*Work to complete:* Output only the lines below from the one containing "(512 + 32 * 0))" to the one containing "have h2 : crcFrom 1056375465", exactly as written, both ends kept.
Start of Source data
def inState (r : RState) : State := { s0 with dev := { s0.dev with rst := r } }
def hot (watts : List Nat) (wait under : Nat) : State :=
  ready { s0 with dev := { s0.dev with image := { Image.reset with cap := 100 }, watts := watts, downWait := wait, under := under }, arg := 106 }
theorem witness_NoReport : NoReport [] ∧ NoReport [.clock, .event 0 0 .tend] := by constructor <;> intro u a q h <;> simp at h
theorem witness_ResetSequence : s0.wf ∧ (∀ r ∈ [RState.image, .arrays, .cores, .memory, .links, .badImage], (inState r).dev.rst = r) ∧
    (let c (l : List Nat) := (hot [] 0 0).dev.image.cap * ((sumOf l :: []).take 100).length
     c [101] < sumOf ((sumOf [101] :: []).take 100) ∧ (hot [] 1 0).dev.downWait ≠ 0 ∧ (hot [] 0 0).dev.downWait = 0 ∧ (hot [] 0 0).hottest [101] = some 0 ∧
       (sumOf [100] ≤ c [100] ∧ 9 * c [100] < 10 * sumOf [100]) ∧ (10 * sumOf [90] ≤ 9 * c [90] ∧ (hot [] 0 998).dev.under < 999) ∧
       (hot [] 0 0).serving = true) ∧
    (s0.serving = false ∧ { s0 with map := { s0.map with dies := 0 } }.dieLive 0 = false) ∧
    ((hot [] 0 0).dieLive 0 = true ∧ 105 < (hot [] 0 0).arg ∧ (hot [] 0 0).arg < 115 ∧ 1200 < (hot [] 0 0).map.clock 0) ∧
    (115 ≤ { hot [] 0 0 with arg := 115 }.arg ∧ { hot [] 0 0 with map := { (hot [] 0 0).map with clocks := [(0, 1200)] } }.map.clock 0 ≤ 1200) ∧
    (causeOf (.coreLost 0) = causeOf (.coreLost 1) ∧ unitOf (.coreLost 0) < unitOf (.coreLost 1) ∧
      causeOf (.coreLost 0) < causeOf (.dieLost 0)) ∧
    (((ready s0).map.report (.coreLost 511)).close.same (ready s0).map = false ∧
      (let m : ResMap := { s0.map with cores := clearBits s0.map.cores [3] }; (m.report (.coreLost 3)).close.same m = true) ∧ s0.map.close = s0.map) ∧
    ((MapReport.coreLost 0) ≠ .planLoaded ∧ (s0.ctx 0).csr.ackver.toNat < (s0.dev.keptVersion + 1).toNat) ∧
    ((∀ h ∈ [(0, 0)], s0.rxPeer h.1 = h.2) ∧ ∃ h ∈ [(0, 1)], s0.rxPeer h.1 ≠ h.2) := by unfold State.wf; decide +kernel
/-- A parity group in a table of 2 at 0x10000, with a state and one spare of this device. -/
def grouped (st : Nat) : State := { s0 with
  regs := (State.reset.regs.put 0x338 0x10001).put 0x339 0, mem := putBytes 0x10000 128 (st * 2 ^ 32 + 0x20000 * 2 ^ (8 * 0x50)) [],
  dev := { s0.dev with fills := [(0, ⟨0, List.replicate 8 0, 0⟩)] } }
def mailing (r : RState) : State := { s0 with dev := { s0.dev with mbbusy := true, rst := r } }
theorem witness_Mailbox : s0.dev.mbbusy = false ∧ ((mailing .badImage).dev.mbbusy = true ∧ (mailing .badImage).dev.rst = .badImage) ∧
    ((mailing .ready).wf ∧ (mailing .ready).dev.mbbusy = true ∧ (mailing .ready).dev.rst ≠ .badImage) ∧
    (∀ i, i < 128 → ((mailing .ready).byte (mbBase + i)).toNat = 0) ∧ ({ mailing .ready with mem := [(mbBase + 1, 8)] }.byte (mbBase + 1)).toNat = 8 := by
  unfold State.wf; decide +kernel
theorem witness_ParityGroups : (s0.pgCount ≤ fld (s0.reg 0x339) 0 32 ∧ (grouped 3).pgF 0 4 1 ≠ 1 ∧ (grouped 3).pgF 0 4 1 ≠ 2) ∧
    ((grouped 1).wf ∧ 0 < (grouped 1).pgCount ∧ (grouped 1).pgF 0 4 1 = 1 ∧ (grouped 1).pgSpare 0 = some 0) ∧
    ((grouped 2).wf ∧ (grouped 2).pgF 0 4 1 = 2 ∧ (grouped 2).pgCmds 0 = []) ∧ (s0.dev.fills.find 0 = none) ∧
    ((grouped 3).wf ∧ (grouped 3).pgF 0 4 1 = 3 ∧ (∃ f, (grouped 3).dev.fills.find 0 = some f ∧ (grouped 3).pgMoved 0 f = false ∧ (grouped 3).arg = 0)) ∧
    ((grouped 3).pgMoved 0 ⟨0, List.replicate 8 1, 0⟩ = true ∧ 0 + 32 * 1 < ({ grouped 3 with mem := putBytes 0x10008 8 40 (grouped 3).mem }.pgF 0 8 8)) ∧
    (∀ i ∈ [0, 1], devOf ((grouped 1).pgMemb 0 i + BitVec.ofNat 64 (128 * 0)) = s0.dev.devid.toNat ∧
      Plain (grouped 1) (localOf ((grouped 1).pgMemb 0 i + BitVec.ofNat 64 (128 * 0)))) ∧ bit ((grouped 1).reg 0x301) 63 = false := by
  unfold State.wf Plain; decide +kernel
/-- An UNPICK whose log holds one entry at row 0 of the scratchpad. -/
def unpicking : State := { s0 with cores := [(0, { Core.reset with recE := some { runCopy none none 0 with c := { copyCmd with op := 9 } } })] }
/-- Context 0 bound to stream 7, whose counter a reconciliation is to set to 0x3E80 (the example of R225). -/
def skewed : State := { s0 with
  ctxs := [(0, { Ctx.reset with csr := { Ctx.reset.csr with rngsel := 7 + 3 * 2 ^ 62 }, rngCtr := 0x3E88 })]
  dev := { s0.dev with recon := [(7, 0x3E80)] } }
theorem witness_Reconcile : skewed.dev.recon = [(7, BitVec.ofNat 64 0x3E80)] ∧ bit (skewed.ctx 0).csr.rngsel 63 = true ∧
    fld (skewed.ctx 0).csr.rngsel 0 12 = 7 ∧ (skewed.ctxs.find 0).isSome = true ∧ (skewed.ctx 0).rngWait = false ∧ s0.dev.recon = [] := by
  decide +kernel
/-- The example of R225: stream 7, DPC 2, cursor 3 at 1,000, CTR 16,008. -/
theorem test_stream_skew : (s0.putStream ((16008 * 2 ^ 64 + 2 * 2 ^ 128 + 3 * 2 ^ 160 + 2 ^ 168) * 2 ^ (4096 + 256 * 7) + 1000 * 2 ^ (1536 + 64 * 3)) [] 7).2 =
    [(7, 16000)] := by decide +kernel
theorem test_stream_unskew : bit ((skewed.unskew (7, 0x3E80)).ctx 0).csr.rngsel 62 = false ∧ ((skewed.unskew (7, 0x3E80)).ctx 0).rngCtr = 0x3E80 := by
  decide +kernel
theorem witness_MailboxAndRecovery : bit ({ s0 with regs := State.reset.regs.put 0x337 0x8000000000000000 }.reg 0x337) 63 = true ∧ bit (s0.reg 0x337) 63 = false ∧
    (s0.core s0.unit).recE = none ∧
    (∃ r, (unpicking.core unpicking.unit).recE = some r ∧ r.status = none ∧ unpicking.haltedCmd r.c = false) ∧
    { runCopy none (some 0) 0 with c := { copyCmd with op := 9 } }.status.isSome = true :=
  ⟨by decide +kernel, by decide +kernel, by decide +kernel, ⟨_, rfl, rfl, by decide +kernel⟩, rfl⟩
/-- What the walk's statement asks of an entry whose result nobody asks for. -/
def unasked (r : RunCmd) : Bool :=
  match unpicking.ukEntry 0 r r.prog with
  | .ok _ rows _ _ =>
    (match slotView r.gm (rows.headD 0) 0, (if enQld (rows.headD 0) then .ok none else slotView r.gm (rows.headD 0) 1), slotView r.gm (rows.headD 0) 3 with
    | .ok _, .ok _, .ok none => true
    | _, _, _ => false)
  | _ => false
/-- The same before its walk stands at an entry: its log can be read now. -/
def opening : State := { unpicking with cores := unpicking.cores.map fun k => (k.1, { k.2 with recE := k.2.recE.map fun r =>
  { r with prog := noEntry, csr := { r.csr with recst := 0 } } }) }
theorem witness_UnpickEntry : ((unpicking.core 0).recE.map unasked) = some true ∧ ((unpicking.core 0).recE.map fun r => r.prog != noEntry) = some true ∧
    ((opening.core 0).recE.map fun r => r.prog == noEntry && r.status.isNone && !(opening.haltedCmd r.c) && (opening.unpickOpen 0 r).2.status.isNone) =
      some true := by decide +kernel
theorem crcFrom_add (m n : Nat) : ∀ c x, crcFrom c x (m + n) = crcFrom (crcFrom c x m) (x / 256 ^ m) n := by
  induction m with
  | zero => intro c x; rw [Nat.zero_add, Nat.pow_zero, Nat.div_one]; rfl
  | succ m ih =>
    intro c x
    rw [Nat.succ_add]
    unfold crcFrom
    rw [ih, Nat.div_div_eq_div_mul, Nat.pow_succ, Nat.mul_comm 256]
    cases n <;> rfl
/-- The CRC-32C of 512 zero bytes, 64 at a time. -/
theorem crc_zeros : (crc32c 0 512).toNat = 821882304 := by
  have h0 : crcFrom 4294967295 0 64 = 4231468184 := by decide +kernel
  have h1 : crcFrom 4231468184 0 64 = 4158167844 := by decide +kernel
  have h2 : crcFrom 4158167844 0 64 = 2345306063 := by decide +kernel
  have h3 : crcFrom 2345306063 0 64 = 1200442991 := by decide +kernel
  have h4 : crcFrom 1200442991 0 64 = 64332339 := by decide +kernel
  have h5 : crcFrom 64332339 0 64 = 1158271177 := by decide +kernel
  have h6 : crcFrom 1158271177 0 64 = 3425213895 := by decide +kernel
  have h7 : crcFrom 3425213895 0 64 = 3473084991 := by decide +kernel
  unfold crc32c
  simp only [show (512 : Nat) = 64 + (64 + (64 + (64 + (64 + (64 + (64 + 64)))))) from rfl, crcFrom_add, Nat.zero_div, h0, h1, h2, h3, h4, h5, h6, h7]
  decide
/-- A reconciliation record of no streams that checks: only its CRC is not zero. -/
def reconciling : State := { s0 with mem := putBytes 0x10000 128 (821882304 * 2 ^ 256) [], regs := State.reset.regs.put 0x336 0x10000 }
theorem witness_Reconciliation :
    let base := localOf (reconciling.reg 0x336) / 128 * 128
    let d := reconciling.engReads ((List.range ((512 + 32 * 0 + 127) / 128)).map fun k => reconciling.here (base + 128 * k))
    let x := packRegs 1024 (fun i => (d.2.1.getD i 0).toNat) d.2.1.length % 2 ^ (8 * (512 + 32 * 0))
    fld (reconciling.reg 0x332) 0 13 = 0 ∧ d.2.2 = false ∧ bitsOf x 224 32 = 0 ∧ bitsOf x 192 16 = 0 ∧ bitsOf x 256 32 = 821882304 ∧
      x - bitsOf x 256 32 * 2 ^ 256 = 0 := by decide +kernel
/-- The CRC-32C of a record of one stream that is zero but for its count. -/
theorem crc_bound : (crc32c (2 ^ 224) 544).toNat = 3851501520 := by
  have h0 : crcFrom 4294967295 (2 ^ 224) 64 = 3489378084 := by decide +kernel
  have h1 : crcFrom 3489378084 0 64 = 1056375465 := by decide +kernel
  have h2 : crcFrom 1056375465 0 64 = 3117232945 := by decide +kernel
  have h3 : crcFrom 3117232945 0 64 = 1257217484 := by decide +kernel
  have h4 : crcFrom 1257217484 0 64 = 2365512930 := by decide +kernel
  have h5 : crcFrom 2365512930 0 64 = 3031963181 := by decide +kernel
  have h6 : crcFrom 3031963181 0 64 = 3496023575 := by decide +kernel
  have h7 : crcFrom 3496023575 0 64 = 325589842 := by decide +kernel
  have h8 : crcFrom 325589842 0 32 = 443465775 := by decide +kernel
  have hz : (2 : Nat) ^ 224 / 256 ^ 64 = 0 := by decide +kernel
  unfold crc32c
  simp only [show (544 : Nat) = 64 + (64 + (64 + (64 + (64 + (64 + (64 + (64 + 32))))))) from rfl, crcFrom_add, hz, Nat.zero_div, h0, h1, h2, h3, h4, h5, h6,
    h7, h8]
  decide
/-- A record of one stream that checks, while the stream is bound. -/
def reconcilingBound : State := { s0 with
  mem := putBytes 0x10000 128 (2 ^ 224 + 3851501520 * 2 ^ 256) (putBytes 0x100015 1 4 []), regs := (State.reset.regs.put 0x336 0x10000).put 0x332 0x100001 }
theorem witness_Reconciliation_bound :
    let s := reconcilingBound
    let base := localOf (s.reg 0x336) / 128 * 128
    let d := s.engReads ((List.range ((512 + 32 * 1 + 127) / 128)).map fun k => s.here (base + 128 * k))
    let x := packRegs 1024 (fun i => (d.2.1.getD i 0).toNat) d.2.1.length % 2 ^ (8 * (512 + 32 * 1))
    fld (s.reg 0x332) 0 13 = 1 ∧ d.2.2 = false ∧ bitsOf x 224 32 = 1 ∧ bitsOf x 256 32 = 3851501520 ∧ x - bitsOf x 256 32 * 2 ^ 256 = 2 ^ 224 ∧ d.1 = s ∧
      0 < 1 ∧ s.bytes (s.strEntry 0 + 0x15) 1 / 4 % 2 = 1 := by decide +kernel
end Sys2Proof.Tests
end

section
/-! Both memories stay in canonical form: at reset, and through every step. -/

namespace Sys2Proof.Claims

open Sys2Proof.Machine

/-- A step is the machine's next turn, so it keeps the canonical form that every turn keeps (an event's meaning by `exec_wf`, the
clock's part of a cycle by `State.clock_wf`). -/
theorem step_wf {s : State} (hs : s.wf) : wfOut (step s) :=
  State.next_wf hs

/-- Settles O38: memory at reset lists no cell. -/
theorem resetWellFormed : Obligations.ResetWellFormed :=
  reset_wf

/-- Settles O39: the state that the next turn answers is in canonical form. -/
theorem stepKeepsForm : Obligations.StepKeepsForm := by
  intro s t hs hnext
  have hout : wfOut (step s) := step_wf hs
  exact wf_outNext hnext hout

end Sys2Proof.Claims
end

section
/-! The order of memory accesses in a context: flags, fences, marks and the rendezvous (O20), and extent loads and stores as they
enter the context's queues (O12). -/

namespace Sys2Proof.Claims

open Sys2Proof.Machine

/-! What a change of one context leaves unchanged. -/

/-- A change of context `n` changes nothing else. -/
theorem ctxOnly_modCtx (s : State) (n : Nat) (f : Ctx → Ctx) : CtxOnly s (s.modCtx n f) n (f (s.ctx n)) :=
  ⟨rfl, State.ctx_modCtx_same s n f, fun _ hm => State.ctx_modCtx_ne s hm f, fun _ => rfl⟩

/-- After a change of the issuing context alone, one more change of it is still a change of it alone. -/
theorem CtxOnly.modMe {s t : State} {c : Ctx} (h : CtxOnly s t s.act c) (f : Ctx → Ctx) : CtxOnly s (t.modMe f) s.act (f c) := by
  obtain ⟨hstate, hctx, hother, hbyte⟩ := h
  have hact : t.act = s.act := by rw [hstate]; rfl
  have hmod : t.modMe f = t.modCtx s.act f := by rw [← hact]; rfl
  rw [hmod]
  refine ⟨?_, ?_, fun m hm => ?_, hbyte⟩
  · rw [hstate]; rfl
  · rw [State.ctx_modCtx_same, hctx]
  · rw [State.ctx_modCtx_ne t hm, hother m hm]

/-- So it is when the change puts entries at the end of its queues. -/
theorem CtxOnly.enqueue {s t : State} {c : Ctx} (h : CtxOnly s t s.act c) (src : Nat) (qs : List QAcc) :
    CtxOnly s (t.enqueue src qs) s.act { c with q := c.q ++ qs.map fun q => { q with iss := s.clk, src := src } } := by
  have hclk : t.clk = s.clk := by rw [h.1]; rfl
  rw [State.enqueue, hclk]
  exact h.modMe _

theorem me_of_modMe {s : State} {i : Instr} {f : Ctx → Ctx} (h : exec i s = .next (s.modMe f)) : Me s i (f s.me) :=
  ⟨_, h, ctxOnly_modCtx s s.act f⟩

theorem target_of_modTgt {s : State} {i : Instr} {f : Ctx → Ctx} (h : exec i s = .next (s.modTgt f)) : Target s i (f s.tgt) :=
  ⟨_, h, ctxOnly_modCtx s s.cur f⟩

/-! Flags (R286, R292). -/

/-- The flags that FSET and FCLR may name are f0 to f14. -/
theorem getLsbD_userFlags (k : Nat) : (0x7FFF : BitVec 16).getLsbD k = decide (k < 15) := by
  rw [show (0x7FFF : BitVec 16) = (BitVec.allOnes 15).setWidth 16 from rfl, BitVec.getLsbD_setWidth, BitVec.getLsbD_allOnes]
  simp only [Bool.and_eq_right_iff_imp, decide_eq_true_eq]
  omega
End of Source data
*Result of this exercise:*
    let x := packRegs 1024 (fun i => (d.2.1.getD i 0).toNat) d.2.1.length % 2 ^ (8 * (512 + 32 * 0))
    fld (reconciling.reg 0x332) 0 13 = 0 ∧ d.2.2 = false ∧ bitsOf x 224 32 = 0 ∧ bitsOf x 192 16 = 0 ∧ bitsOf x 256 32 = 821882304 ∧
      x - bitsOf x 256 32 * 2 ^ 256 = 0 := by decide +kernel
/-- The CRC-32C of a record of one stream that is zero but for its count. -/
theorem crc_bound : (crc32c (2 ^ 224) 544).toNat = 3851501520 := by
  have h0 : crcFrom 4294967295 (2 ^ 224) 64 = 3489378084 := by decide +kernel
  have h1 : crcFrom 3489378084 0 64 = 1056375465 := by decide +kernel
  have h2 : crcFrom 1056375465 0 64 = 3117232945 := by decide +kernel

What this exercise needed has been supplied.